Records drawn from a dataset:
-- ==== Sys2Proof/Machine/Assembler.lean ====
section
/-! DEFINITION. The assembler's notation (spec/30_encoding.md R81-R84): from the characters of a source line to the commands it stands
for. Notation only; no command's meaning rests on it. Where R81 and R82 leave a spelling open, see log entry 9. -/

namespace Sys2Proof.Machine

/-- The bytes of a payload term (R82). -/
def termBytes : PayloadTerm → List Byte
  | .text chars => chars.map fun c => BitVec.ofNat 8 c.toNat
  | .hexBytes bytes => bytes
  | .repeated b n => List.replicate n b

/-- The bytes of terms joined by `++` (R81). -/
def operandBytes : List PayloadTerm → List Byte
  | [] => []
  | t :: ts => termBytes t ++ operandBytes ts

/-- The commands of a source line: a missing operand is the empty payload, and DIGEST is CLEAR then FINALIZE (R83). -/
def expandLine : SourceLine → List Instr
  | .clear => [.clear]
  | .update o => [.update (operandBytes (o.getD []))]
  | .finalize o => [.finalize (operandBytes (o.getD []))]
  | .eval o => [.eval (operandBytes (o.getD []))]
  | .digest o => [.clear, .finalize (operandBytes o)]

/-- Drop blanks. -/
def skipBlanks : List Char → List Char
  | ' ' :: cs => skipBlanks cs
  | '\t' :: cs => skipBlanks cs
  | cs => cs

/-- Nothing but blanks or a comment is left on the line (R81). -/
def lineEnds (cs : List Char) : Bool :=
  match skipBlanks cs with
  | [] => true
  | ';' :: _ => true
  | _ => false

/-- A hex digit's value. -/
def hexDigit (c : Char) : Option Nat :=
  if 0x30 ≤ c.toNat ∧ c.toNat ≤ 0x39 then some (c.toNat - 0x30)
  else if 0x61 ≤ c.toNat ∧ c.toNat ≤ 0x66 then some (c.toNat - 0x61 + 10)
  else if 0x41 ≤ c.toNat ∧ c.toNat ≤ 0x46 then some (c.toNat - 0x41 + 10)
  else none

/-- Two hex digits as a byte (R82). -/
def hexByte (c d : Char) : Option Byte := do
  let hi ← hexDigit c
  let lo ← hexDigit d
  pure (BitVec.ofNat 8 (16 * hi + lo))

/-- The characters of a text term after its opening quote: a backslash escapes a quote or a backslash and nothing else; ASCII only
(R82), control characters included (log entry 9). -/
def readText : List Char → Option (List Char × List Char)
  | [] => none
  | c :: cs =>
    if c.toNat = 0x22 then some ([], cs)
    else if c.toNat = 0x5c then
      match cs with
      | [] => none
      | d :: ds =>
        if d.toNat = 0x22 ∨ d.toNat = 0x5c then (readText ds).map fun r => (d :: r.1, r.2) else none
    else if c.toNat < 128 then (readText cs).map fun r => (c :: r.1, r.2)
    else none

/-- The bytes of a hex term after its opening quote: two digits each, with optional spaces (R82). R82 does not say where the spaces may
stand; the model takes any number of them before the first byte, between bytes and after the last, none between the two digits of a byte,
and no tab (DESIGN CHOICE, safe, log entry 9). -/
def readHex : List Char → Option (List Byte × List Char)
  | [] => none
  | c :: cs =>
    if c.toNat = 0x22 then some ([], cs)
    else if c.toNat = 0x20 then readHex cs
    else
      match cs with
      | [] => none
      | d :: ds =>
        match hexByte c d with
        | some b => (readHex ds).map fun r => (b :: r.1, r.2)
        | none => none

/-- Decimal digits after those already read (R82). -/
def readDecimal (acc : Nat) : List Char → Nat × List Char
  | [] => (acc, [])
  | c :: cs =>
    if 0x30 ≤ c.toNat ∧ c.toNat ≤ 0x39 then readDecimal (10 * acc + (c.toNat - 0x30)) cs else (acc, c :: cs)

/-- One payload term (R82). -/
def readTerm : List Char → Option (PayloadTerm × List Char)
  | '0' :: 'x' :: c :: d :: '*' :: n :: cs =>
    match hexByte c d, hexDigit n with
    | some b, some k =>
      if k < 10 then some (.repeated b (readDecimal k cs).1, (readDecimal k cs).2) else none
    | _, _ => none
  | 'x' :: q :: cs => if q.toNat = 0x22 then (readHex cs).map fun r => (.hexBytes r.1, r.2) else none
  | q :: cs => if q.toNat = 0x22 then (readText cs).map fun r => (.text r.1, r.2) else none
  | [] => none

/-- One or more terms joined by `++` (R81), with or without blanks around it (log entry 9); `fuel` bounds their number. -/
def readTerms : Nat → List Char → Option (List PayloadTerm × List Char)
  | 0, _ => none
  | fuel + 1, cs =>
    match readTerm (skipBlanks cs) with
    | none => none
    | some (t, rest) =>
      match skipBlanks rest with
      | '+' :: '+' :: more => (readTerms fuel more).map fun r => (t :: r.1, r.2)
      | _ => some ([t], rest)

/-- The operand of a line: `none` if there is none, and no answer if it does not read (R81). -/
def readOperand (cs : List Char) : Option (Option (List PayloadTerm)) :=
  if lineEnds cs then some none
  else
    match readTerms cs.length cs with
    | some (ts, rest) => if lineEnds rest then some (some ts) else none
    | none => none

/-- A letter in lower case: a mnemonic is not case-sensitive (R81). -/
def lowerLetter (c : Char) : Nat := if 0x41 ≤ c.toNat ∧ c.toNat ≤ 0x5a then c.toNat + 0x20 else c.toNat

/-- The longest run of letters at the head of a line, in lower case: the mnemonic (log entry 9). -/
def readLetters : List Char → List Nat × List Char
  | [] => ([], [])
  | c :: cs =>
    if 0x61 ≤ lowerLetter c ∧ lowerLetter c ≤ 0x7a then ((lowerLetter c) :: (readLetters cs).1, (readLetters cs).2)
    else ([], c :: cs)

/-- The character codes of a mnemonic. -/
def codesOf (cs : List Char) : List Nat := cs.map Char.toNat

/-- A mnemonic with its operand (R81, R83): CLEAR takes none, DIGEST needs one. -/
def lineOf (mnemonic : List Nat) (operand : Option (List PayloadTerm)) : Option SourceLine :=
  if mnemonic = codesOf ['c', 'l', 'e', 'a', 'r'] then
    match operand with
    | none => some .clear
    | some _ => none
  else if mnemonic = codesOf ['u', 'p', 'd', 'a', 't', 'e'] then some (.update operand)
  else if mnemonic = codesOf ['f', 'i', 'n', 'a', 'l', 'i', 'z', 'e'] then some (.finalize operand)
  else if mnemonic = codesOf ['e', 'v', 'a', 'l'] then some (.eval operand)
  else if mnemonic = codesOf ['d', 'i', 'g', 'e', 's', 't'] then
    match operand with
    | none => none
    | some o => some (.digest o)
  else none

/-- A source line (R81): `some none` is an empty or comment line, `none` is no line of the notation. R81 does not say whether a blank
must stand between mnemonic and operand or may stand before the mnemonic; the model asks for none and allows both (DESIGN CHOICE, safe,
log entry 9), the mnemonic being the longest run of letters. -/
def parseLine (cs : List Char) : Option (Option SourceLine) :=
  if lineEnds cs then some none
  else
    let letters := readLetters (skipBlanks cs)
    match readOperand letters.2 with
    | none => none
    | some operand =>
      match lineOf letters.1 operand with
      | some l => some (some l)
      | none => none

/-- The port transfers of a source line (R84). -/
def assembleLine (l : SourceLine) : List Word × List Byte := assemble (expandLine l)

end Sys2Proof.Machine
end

## What is required
Only those lines of the entries above that run from the line containing "if 0x61 ≤ lowerLetter" to the line containing "some _ => none", both included, should be transcribed exactly.

## Answer space
    if 0x61 ≤ lowerLetter c ∧ lowerLetter c ≤ 0x7a then ((lowerLetter c) :: (readLetters cs).1, (readLetters cs).2)
    else ([], c :: cs)

/-- The character codes of a mnemonic. -/
def codesOf (cs : List Char) : List Nat := cs.map Char.toNat

/-- A mnemonic with its operand (R81, R83): CLEAR takes none, DIGEST needs one. -/
def lineOf (mnemonic : List Nat) (operand : Option (List PayloadTerm)) : Option SourceLine :=
  if mnemonic = codesOf ['c', 'l', 'e', 'a', 'r'] then
    match operand with
    | none => some .clear
    | some _ => none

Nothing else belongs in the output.